Obtaining an Unfair Advantage ● Includes but is not limited to: ● stealing, reproducing, circulating or otherwise gaining access to examination materials prior to the time authorized by the instructor ● unauthorized collaborating on an academic assignment ● retaining, possessing, using or circulating previously given examination materials without permission ● otherwise undertaking activity with the purpose of creating or obtaining an unfair academic advantage over other students’ academic work ● Collaboration is acceptable in the case of authorized Peer Editing. Do not peer edit unless it is part of the assignment.

Aiding and Abetting Academic Dishonesty ● Includes but is not limited to: ● providing material, information or other assistance to another person with knowledge that such aid could be used in any of the violations stated above ● providing false information in connection with any inquiry regarding academic integrity, or failing to provide information in such an inquiry. ● Unauthorized collaboration is included under Aiding and Abetting.
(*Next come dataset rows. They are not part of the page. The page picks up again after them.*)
@[simp] theorem State.updBerth_pkg (s : State) (n : Nat) (f : CommonBerth → CommonBerth) : (State.updBerth s n f).pkg = s.pkg := rfl
@[simp] theorem State.updBerth_own (s : State) (n : Nat) (f : CommonBerth → CommonBerth) : (State.updBerth s n f).own = s.own := rfl
@[simp] theorem State.updBerth_cmd (s : State) (n : Nat) (f : CommonBerth → CommonBerth) : (State.updBerth s n f).cmd = s.cmd := rfl
@[simp] theorem State.updBerth_log (s : State) (n : Nat) (f : CommonBerth → CommonBerth) : (State.updBerth s n f).log = s.log := rfl
@[simp] theorem State.updBerth_pwr (s : State) (n : Nat) (f : CommonBerth → CommonBerth) : (State.updBerth s n f).pwr = s.pwr := rfl
@[simp] theorem State.updBerth_nor (s : State) (n : Nat) (f : CommonBerth → CommonBerth) : (State.updBerth s n f).nor = s.nor := rfl
@[simp] theorem State.updBerth_dbg (s : State) (n : Nat) (f : CommonBerth → CommonBerth) : (State.updBerth s n f).dbg = s.dbg := rfl
@[simp] theorem State.updBerth_board (s : State) (n : Nat) (f : CommonBerth → CommonBerth) : (State.updBerth s n f).board = s.board := rfl
@[simp] theorem State.updBerth_time (s : State) (n : Nat) (f : CommonBerth → CommonBerth) : (State.updBerth s n f).time = s.time := rfl
@[simp] theorem State.updBerth_mem (s : State) (n : Nat) (f : CommonBerth → CommonBerth) : (State.updBerth s n f).mem = s.mem := rfl
@[simp] theorem State.updBerth_cpu (s : State) (n : Nat) (f : CommonBerth → CommonBerth) : (State.updBerth s n f).cpu = s.cpu := rfl
@[simp] theorem State.updBerth_fab (s : State) (n : Nat) (f : CommonBerth → CommonBerth) : (State.updBerth s n f).fab = s.fab := rfl
@[simp] theorem State.updBerth_quay (s : State) (n : Nat) (f : CommonBerth → CommonBerth) : (State.updBerth s n f).quay = s.quay := rfl
@[simp] theorem State.updBerth_link (s : State) (n : Nat) (f : CommonBerth → CommonBerth) : (State.updBerth s n f).link = s.link := rfl
@[simp] theorem State.updBerth_pipe (s : State) (n : Nat) (f : CommonBerth → CommonBerth) : (State.updBerth s n f).pipe = s.pipe := rfl
@[simp] theorem State.updBerth_coll (s : State) (n : Nat) (f : CommonBerth → CommonBerth) : (State.updBerth s n f).coll = s.coll := rfl
@[simp] theorem State.updBerth_serv (s : State) (n : Nat) (f : CommonBerth → CommonBerth) : (State.updBerth s n f).serv = s.serv := rfl
@[simp] theorem State.updBerth_clk (s : State) (n : Nat) (f : CommonBerth → CommonBerth) : (State.updBerth s n f).clk = s.clk := rfl
@[simp] theorem State.updBerth_fresh (s : State) (n : Nat) (f : CommonBerth → CommonBerth) : (State.updBerth s n f).fresh = s.fresh := rfl
@[simp] theorem State.updBerth_pending (s : State) (n : Nat) (f : CommonBerth → CommonBerth) : (State.updBerth s n f).pending = s.pending := rfl

@[simp] theorem State.updPair_pkg (s : State) (i : Nat) (f : Pair → Pair) : (State.updPair s i f).pkg = s.pkg := rfl
@[simp] theorem State.updPair_own (s : State) (i : Nat) (f : Pair → Pair) : (State.updPair s i f).own = s.own := rfl
@[simp] theorem State.updPair_cmd (s : State) (i : Nat) (f : Pair → Pair) : (State.updPair s i f).cmd = s.cmd := rfl
@[simp] theorem State.updPair_log (s : State) (i : Nat) (f : Pair → Pair) : (State.updPair s i f).log = s.log := rfl
@[simp] theorem State.updPair_pwr (s : State) (i : Nat) (f : Pair → Pair) : (State.updPair s i f).pwr = s.pwr := rfl
@[simp] theorem State.updPair_nor (s : State) (i : Nat) (f : Pair → Pair) : (State.updPair s i f).nor = s.nor := rfl
@[simp] theorem State.updPair_dbg (s : State) (i : Nat) (f : Pair → Pair) : (State.updPair s i f).dbg = s.dbg := rfl
@[simp] theorem State.updPair_board (s : State) (i : Nat) (f : Pair → Pair) : (State.updPair s i f).board = s.board := rfl
@[simp] theorem State.updPair_time (s : State) (i : Nat) (f : Pair → Pair) : (State.updPair s i f).time = s.time := rfl
@[simp] theorem State.updPair_mem (s : State) (i : Nat) (f : Pair → Pair) : (State.updPair s i f).mem = s.mem := rfl
@[simp] theorem State.updPair_ten (s : State) (i : Nat) (f : Pair → Pair) : (State.updPair s i f).ten = s.ten := rfl
@[simp] theorem State.updPair_cpu (s : State) (i : Nat) (f : Pair → Pair) : (State.updPair s i f).cpu = s.cpu := rfl
@[simp] theorem State.updPair_quay (s : State) (i : Nat) (f : Pair → Pair) : (State.updPair s i f).quay = s.quay := rfl
@[simp] theorem State.updPair_link (s : State) (i : Nat) (f : Pair → Pair) : (State.updPair s i f).link = s.link := rfl
@[simp] theorem State.updPair_pipe (s : State) (i : Nat) (f : Pair → Pair) : (State.updPair s i f).pipe = s.pipe := rfl
@[simp] theorem State.updPair_coll (s : State) (i : Nat) (f : Pair → Pair) : (State.updPair s i f).coll = s.coll := rfl
@[simp] theorem State.updPair_serv (s : State) (i : Nat) (f : Pair → Pair) : (State.updPair s i f).serv = s.serv := rfl
@[simp] theorem State.updPair_clk (s : State) (i : Nat) (f : Pair → Pair) : (State.updPair s i f).clk = s.clk := rfl
@[simp] theorem State.updPair_fresh (s : State) (i : Nat) (f : Pair → Pair) : (State.updPair s i f).fresh = s.fresh := rfl
@[simp] theorem State.updPair_pending (s : State) (i : Nat) (f : Pair → Pair) : (State.updPair s i f).pending = s.pending := rfl
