/-- engine_pushes: the command waits. -/
theorem test_engine_waits :
    (∀ e ∈ ([(jsendWords, fun v p o => v.qxJsend 1535 p o calm), (waitWords.getD 1 [], fun v p o => v.qxSend 1535 p o calm),
        (waitWords.getD 2 [], fun v p o => v.qxRecv 1535 p o), (waitWords.getD 3 [], fun v _ o => v.dxStreamClose 1535 o),
        (waitWords.getD 4 [], fun v p o => v.axMma 1535 p o calm), (waitWords.getD 5 [], fun v p o => v.axDrain 1535 p o calm),
        (waitWords.getD 6 [], fun v p o => v.vxVcvt 1535 p o calm), (waitWords.getD 7 [], fun v p o => v.vxLcRebuild 1535 p o calm),
        (waitWords.getD 8 [], fun v p _ => v.dxCopy 1535 p calm)] : List (List Nat × (State → Push → Op → State × Act))),
      ∃ u w, found e.1 e.2 = (u, .hold w)) := by
  refine fun e m => hold_of ?_
  revert e
  decide +kernel

/-- core_events: a compressed stream whose ring's chamber is being rebuilt waits. -/
theorem test_stream_waits :
    (let st := { openStream with src := compressed 0x3900, ring := compressed 0x3800 }
     let s := { worker [] with cpu := { (worker []).cpu with reachStreams := [(191 * 16 + 15, st)] } }
     s.stream 1535 23 = st ∧ st.fillable = true ∧ (s.streamBooks 1535 23).2 = none) := by decide +kernel

/-- A host COPY into the pool, between two device ends, and its read. -/
def copyPk (src : Nat) (flags : Nat) : Packet :=
  pack 0x201 [src % 2 ^ 32, src / 2 ^ 32, vec.base % 2 ^ 32, vec.base / 2 ^ 32, 64, 0, flags]
/-- A GATHER of one element through a table in the pool, and a SCATTER of one to the host. -/
def gatherPk : Packet := pack 0x202 [vec.base % 2 ^ 32, vec.base / 2 ^ 32, vec.base % 2 ^ 32, vec.base / 2 ^ 32, 64, 1, 0]
def scatterPk : Packet := pack 0x203 [vec.base % 2 ^ 32, vec.base / 2 ^ 32, vec.base % 2 ^ 32, vec.base / 2 ^ 32, 64, 1, 2]
/-- The same from the host, and the other ends of a table of addresses in the host. -/
def gatherHost : Packet := pack 0x202 [vec.base % 2 ^ 32, vec.base / 2 ^ 32, vec.base % 2 ^ 32, vec.base / 2 ^ 32, 64, 16, 5]
def scatterHost : Packet := pack 0x203 [vec.base % 2 ^ 32, vec.base / 2 ^ 32, vec.base % 2 ^ 32, vec.base / 2 ^ 32, 64, 16, 5]

/-- host_dma: each command with nothing to read from the host, each that waits, and the completion of a read. -/
theorem test_host_dma : (∀ pk ∈ [copyPk vec.base 0, gatherPk, scatterPk, copyPk 0 1, gatherHost, scatterHost],
      let s := sent up (.ring 1) pk
      s.Begins (.ring 1) pk (fly (.ring 1) pk) (hdRes (.ring 1) pk s) [] ∧ hdRange pk = false ∧
        (s.begun (fly (.ring 1) pk)).hdRefusal 1 pk = none ∧ (s.begun (fly (.ring 1) pk)).hdAsleep 1 pk = false) ∧
    (∀ pk ∈ [copyPk vec.base 0, gatherPk, scatterPk], hostNeeds pk ⟨7, []⟩ = []) ∧
    hostNeeds (copyPk 0 1) ⟨7, []⟩ = [(0, 64)] ∧
    (∀ pk ∈ [gatherHost, scatterHost], hostNeeds pk ⟨7, []⟩ ≠ [] ∧ ∀ e ∈ hostNeeds pk ⟨7, []⟩, e.2 ≠ 0) ∧
    (let s := { sent up (.ring 1) (copyPk 0 1) with cpu := { hostJobs := [⟨7, []⟩] } }
     listFind (fun j => j.cmd == 7) s.cpu.hostJobs = some ⟨7, []⟩ ∧ s.flight 7 = some (fly (.ring 1) (copyPk 0 1)) ∧
       (⟨7, []⟩ : HostJob).fits (copyPk 0 1) ⟨0, 0, 64, List.replicate 64 9, 0⟩ = true) := by
  have a : ∀ pk ∈ [copyPk vec.base 0, gatherPk, scatterPk, copyPk 0 1, gatherHost, scatterHost],
      beginsB (sent up (.ring 1) pk) (.ring 1) pk (hdRes (.ring 1) pk (sent up (.ring 1) pk)) [] = true ∧ hdRange pk = false ∧
        ((sent up (.ring 1) pk).begun (fly (.ring 1) pk)).hdRefusal 1 pk = none ∧
        ((sent up (.ring 1) pk).begun (fly (.ring 1) pk)).hdAsleep 1 pk = false := by decide +kernel
  exact ⟨fun pk m => ⟨begins' (a pk m).1, (a pk m).2⟩, by decide +kernel⟩

/-! ### Memory -/

/-- The last page below the on-chip window, and the last frame of tier 1. -/
def lastPage : Nat := 0xFF0000000000 - 2 ^ 21
def lastFrame : Nat := 366191
/-- The package with that page mapped on that frame for partition 1, FRESH or not. -/
def withPage (fresh : Bool) : State :=
  { up with mem := { up.mem with
    pt := [(pteKey 1 1 lastPage, mkPte 1), (pteKey 1 2 lastPage, mkPte 1),
      (pteKey 1 3 lastPage, mkPte (pteWord (lastFrame * 2 ^ 21) false false fresh true true))]
    frames := [(lastFrame, .owned 1)] } }
def fresh1 : State := withPage true
def paged : State := withPage false

/-- A command on ring 1, and what `Begins` asks of it. -/
def cmd1 (s : State) (pk : Packet) : State := sent s (.ring 1) pk

/-- MEM_MAP of the last page, MEM_UNMAP of it, MEM_APERTURE at the greatest address, MEM_CONFIG for partition 64. -/
def mapPk (n : Nat) : Packet := pack 0x210 [lastPage % 2 ^ 32, lastPage / 2 ^ 32, n, 1, 0]
def unmapPk : Packet := pack 0x211 [lastPage % 2 ^ 32, lastPage / 2 ^ 32, 1]
def aperturePk : Packet := pack 0x212 [(0xFF0000000000 - 2 ^ 31) % 2 ^ 32, (0xFF0000000000 - 2 ^ 31) / 2 ^ 32, 1]
def memConfigPk : Packet := pack 0x031 [15, 0xFFFF0140]

/-- memory_commands. -/
theorem test_memory_commands : (∀ e ∈ [(up, mapPk 1), (up, mapPk 2), (paged, unmapPk), (up, aperturePk), (up, memConfigPk)],
      (cmd1 e.1 e.2).Begins (.ring 1) e.2 (fly (.ring 1) e.2) [] []) ∧
    (let s := cmd1 up (mapPk 1)
     s.mapRefusal (.ring 1) (mapPk 1) = none ∧ s.framesFit (mapPk 1) [lastFrame] = true) ∧
    (cmd1 up (mapPk 2)).mapRefusal (.ring 1) (mapPk 2) = some (stMemRefused, 1) ∧
    (unmapPk.w 0x18 ≤ 2 ^ 20 ∧ badRange lastPage 1 = false ∧ ∀ a ∈ pagesOf lastPage 1, paged.mem.leafOf 1 a ≠ none) ∧
    (aperturePk.b 0x18 0 = true ∧ aperturePk.d 0x10 % 2 ^ 31 = 0 ∧ aperturePk.d 0x10 + 2 ^ 31 ≤ 0xFF0000000000) ∧
    (memConfigPk.b 0x14 8 = true ∧ memConfigPk.f 0x14 31 16 ≠ 0 ∧ memConfigPk.f 0x14 7 0 = 64 ∧
      memConfigPk.b 0x10 1 = true ∧ memConfigPk.b 0x10 0 = true ∧ memConfigPk.b 0x10 3 = true ∧ memConfigPk.b 0x10 2 = true ∧
      up.mem.upperInUse 0 = false ∧ up.mem.upperInUse 1 = false) := by
  have a : ∀ e ∈ [(up, mapPk 1), (up, mapPk 2), (paged, unmapPk), (up, aperturePk), (up, memConfigPk)],
      beginsB (cmd1 e.1 e.2) (.ring 1) e.2 [] [] = true := by decide +kernel
  exact ⟨fun e m => begins' (a e m), by decide +kernel⟩

/-- memory_lines: the last page and frame, a FRESH page, the last line of tier 1 unmarked, marked, twin-backed and held, its bytes, the
last line of tier 2 in the cache, and errors at the bounds of the code. -/
theorem test_memory_lines : (1 ≤ 64 ∧ lastPage % 2 ^ 21 = 0 ∧ lastPage < 2 ^ 48 ∧ lastFrame < 2 ^ 25 ∧ lastFrame < tier2Frame0 ∧
      tier2Frame0 < 2 ^ 25) ∧
    (∃ w, fresh1.mem.walk 1 lastPage = .leaf w ∧ pteFresh w = true) ∧ lastPage + 2 ^ 21 ≤ 0xFF0000000000 ∧
    (let line := lastFrame * 32768 + 32767
     lineExists line = true ∧ up.tierInTest (tierOf (line * 64)) = false ∧ up.mem.marked (line * 64) = false ∧
       up.mem.granHeld (line * 64) = false ∧ tierOf (line * 64) = 0 ∧ up.awake (unitDomain (up.mem.unitOf (line * 64))) = true ∧
       ({ up.mem with twins := [(lastFrame, some tier2Frame0)] } : Mem).twinned (line * 64) = true ∧
       ({ up.mem with heldGran := [(line * 64 / 4096, some [])] } : Mem).granHeld (line * 64) = true ∧
       up.mem.twinned (line * 64) = false ∧ (line * 64 + 63) / 64 = line ∧ (line * 64 + 63) % 64 + [0xFF#8].length ≤ 64 ∧
       ({ up with mem := { up.mem with marks := [(line, some true)] } } : State).mem.marked (line * 64) = true) ∧
    (lineExists (tier2Base / 64 + 2 ^ 31 - 1) = true ∧ tierOf ((tier2Base / 64 + 2 ^ 31 - 1) * 64) = 1 ∧
       (let d := (tier2Base / 64 + 2 ^ 31 - 1) * 64
        ({ up.mem with cache := [(up.mem.cacheKey d, [⟨15, d / 128, false⟩])] } : Mem).cached d = true)) ∧
    (lineFinds [] = 0 ∧ lineFinds [(71, 255), (0, 1), (5, 7)] = 1 ∧ lineFinds [(71, 255), (0, 1), (5, 7), (6, 1), (7, 1)] = 2) ∧
    (∀ e ∈ [(71, 255), (0, 1), (5, 7), (6, 1), (7, 1), (8, 1)], e.1 < 72 ∧ 0 < e.2 ∧ e.2 < 256) ∧
    ([(71, 255), (0, 1), (5, 7), (6, 1), (7, 1), (8, 1)].map (·.1)).Nodup :=
  ⟨by decide +kernel, ⟨pteWord (lastFrame * 2 ^ 21) false false true true true, by decide +kernel⟩, by decide +kernel⟩

/-- The last controller in a given state, with host 0 the lock-keeper. -/
def tested (c : MemCtrl) : State := { up with own := { owner := some .host0 }, mem := { up.mem with ctrls := [(27, c)] } }

/-- memory_events. -/
theorem test_memory_events :
    (let w := pteWord (lastFrame * 2 ^ 21) false false true true true
     fresh1.mem.leafOf 1 lastPage = some w ∧
       fresh1.translate 1 lastPage true = .fresh (pteFrame w * 2 ^ 21 + lastPage % 2 ^ 21) ∧ inPage lastPage (2 ^ 21) = true ∧
       pteFrame w ∉ fresh1.mem.zeroQueue ∧ pteFresh w = true ∧
       pteFrame w ∈ ({ fresh1.mem with zeroQueue := [0, lastFrame] } : Mem).zeroQueue) ∧
    (let s := fresh1.holdWrite 1 lastPage [1] false
     ∃ h ∈ s.mem.heldWrites, h.part = 1 ∧ h.va / 2 ^ 21 = lastPage / 2 ^ 21) ∧
    ({ up with mem := { up.mem with zeroQueue := [lastFrame] } } : State).mem.zeroQueue = lastFrame :: [] ∧
    (tierDomains (frameTier lastFrame)).all up.awake = true ∧
    (let s := { up with mem := { up.mem with twins := [(0, some tier2Frame0)] } }
     s.mem.twins.get none (511 / 512) = some tier2Frame0 ∧ 20 ≤ 20 ∧ s.mem.twinOnce.get false 511 = false ∧
       s.mem.granuleMarked (tier2Frame0 * 512 + 511) = false) ∧
    (27 < 28 ∧ 255 < 256 ∧ refreshCode 255 > (up.ctrl 27).refresh ∧ ((tested { refresh := 2 }).ctrl 27).refresh = 2 ∧
      ((tested { refresh := 2 }).ctrl 27).cool95 = none ∧ ((tested { refresh := 1 }).ctrl 27).refresh = 1 ∧
      ((tested { refresh := 1 }).ctrl 27).cool85 = none ∧ refreshCode 82 ≤ 1 ∧
      (let s := tested { refresh := 2, cool95 := some 0, cool85 := some 0 }
       cooled (s.ctrl 27).cool95 s.clk = true ∧ cooled (s.ctrl 27).cool85 s.clk = true)) ∧
    ((up.ctrl 27).state ≠ .lost ∧ up.mem.lost2 = none ∧ up.mem.movesFit 1 [] = true) ∧
    ({ up with mem := { up.mem with lost2 := some 26 } } : State).mem.lost2 ≠ none :=
  ⟨by decide +kernel, ⟨⟨1, lastPage, [1], false, 1000000000, none⟩, by decide +kernel⟩, by decide +kernel⟩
Academic Dishonesty Procedures ● Determination of Academic Dishonesty: ● Made by the teacher ● Teacher’s detection and decision is final ● Once the decision is made, the remaining steps are set and clear ● Reporting of Academic Dishonesty ● The teacher informs the Dean of Students ● The Dean of Students will notify the student’s parents, counselor, and the Academic Assistant Principal of the infraction ● Consequences of Academic Dishonesty ● Determined by the Dean of Students in accordance with the administration and the teacher.

Academic Dishonesty Consequences First OffenseRepeat Offense(s) ● One or more of the following consequences will result: ● loss of all or partial credit for the assignment in question ● Typical Punishment: Automatic zero on the assignment ● notation of the offense in the student’s permanent record ● one or multiple Penance Halls ● one or multiple Saturday Penance Halls ● mandatory counseling with school counselor ● other disciplinary or academic consequences as appropriate ● Loss of eligibility ● One or more of the following consequences will result: ● an “F” for the student’s semester grade ● disciplinary or academic probation ● loss of senior privileges including conditional exams ● prohibition from graduation exercises ● calling of a Discipline Board to determine suspension or expulsion from the school ● other disciplinary or academic consequences as appropriate ● Loss of eligibility

Recognizing what is at stake: ● Your own integrity. ● Your own learning process. ● Your relationship with your teacher. ● Your relationship with your parents. ● Your relationship with your peers/teammates. ● The reputation of Strake Jesuit. ● The work that all of us have put into making Strake Jesuit an ethical and intellectually elite school.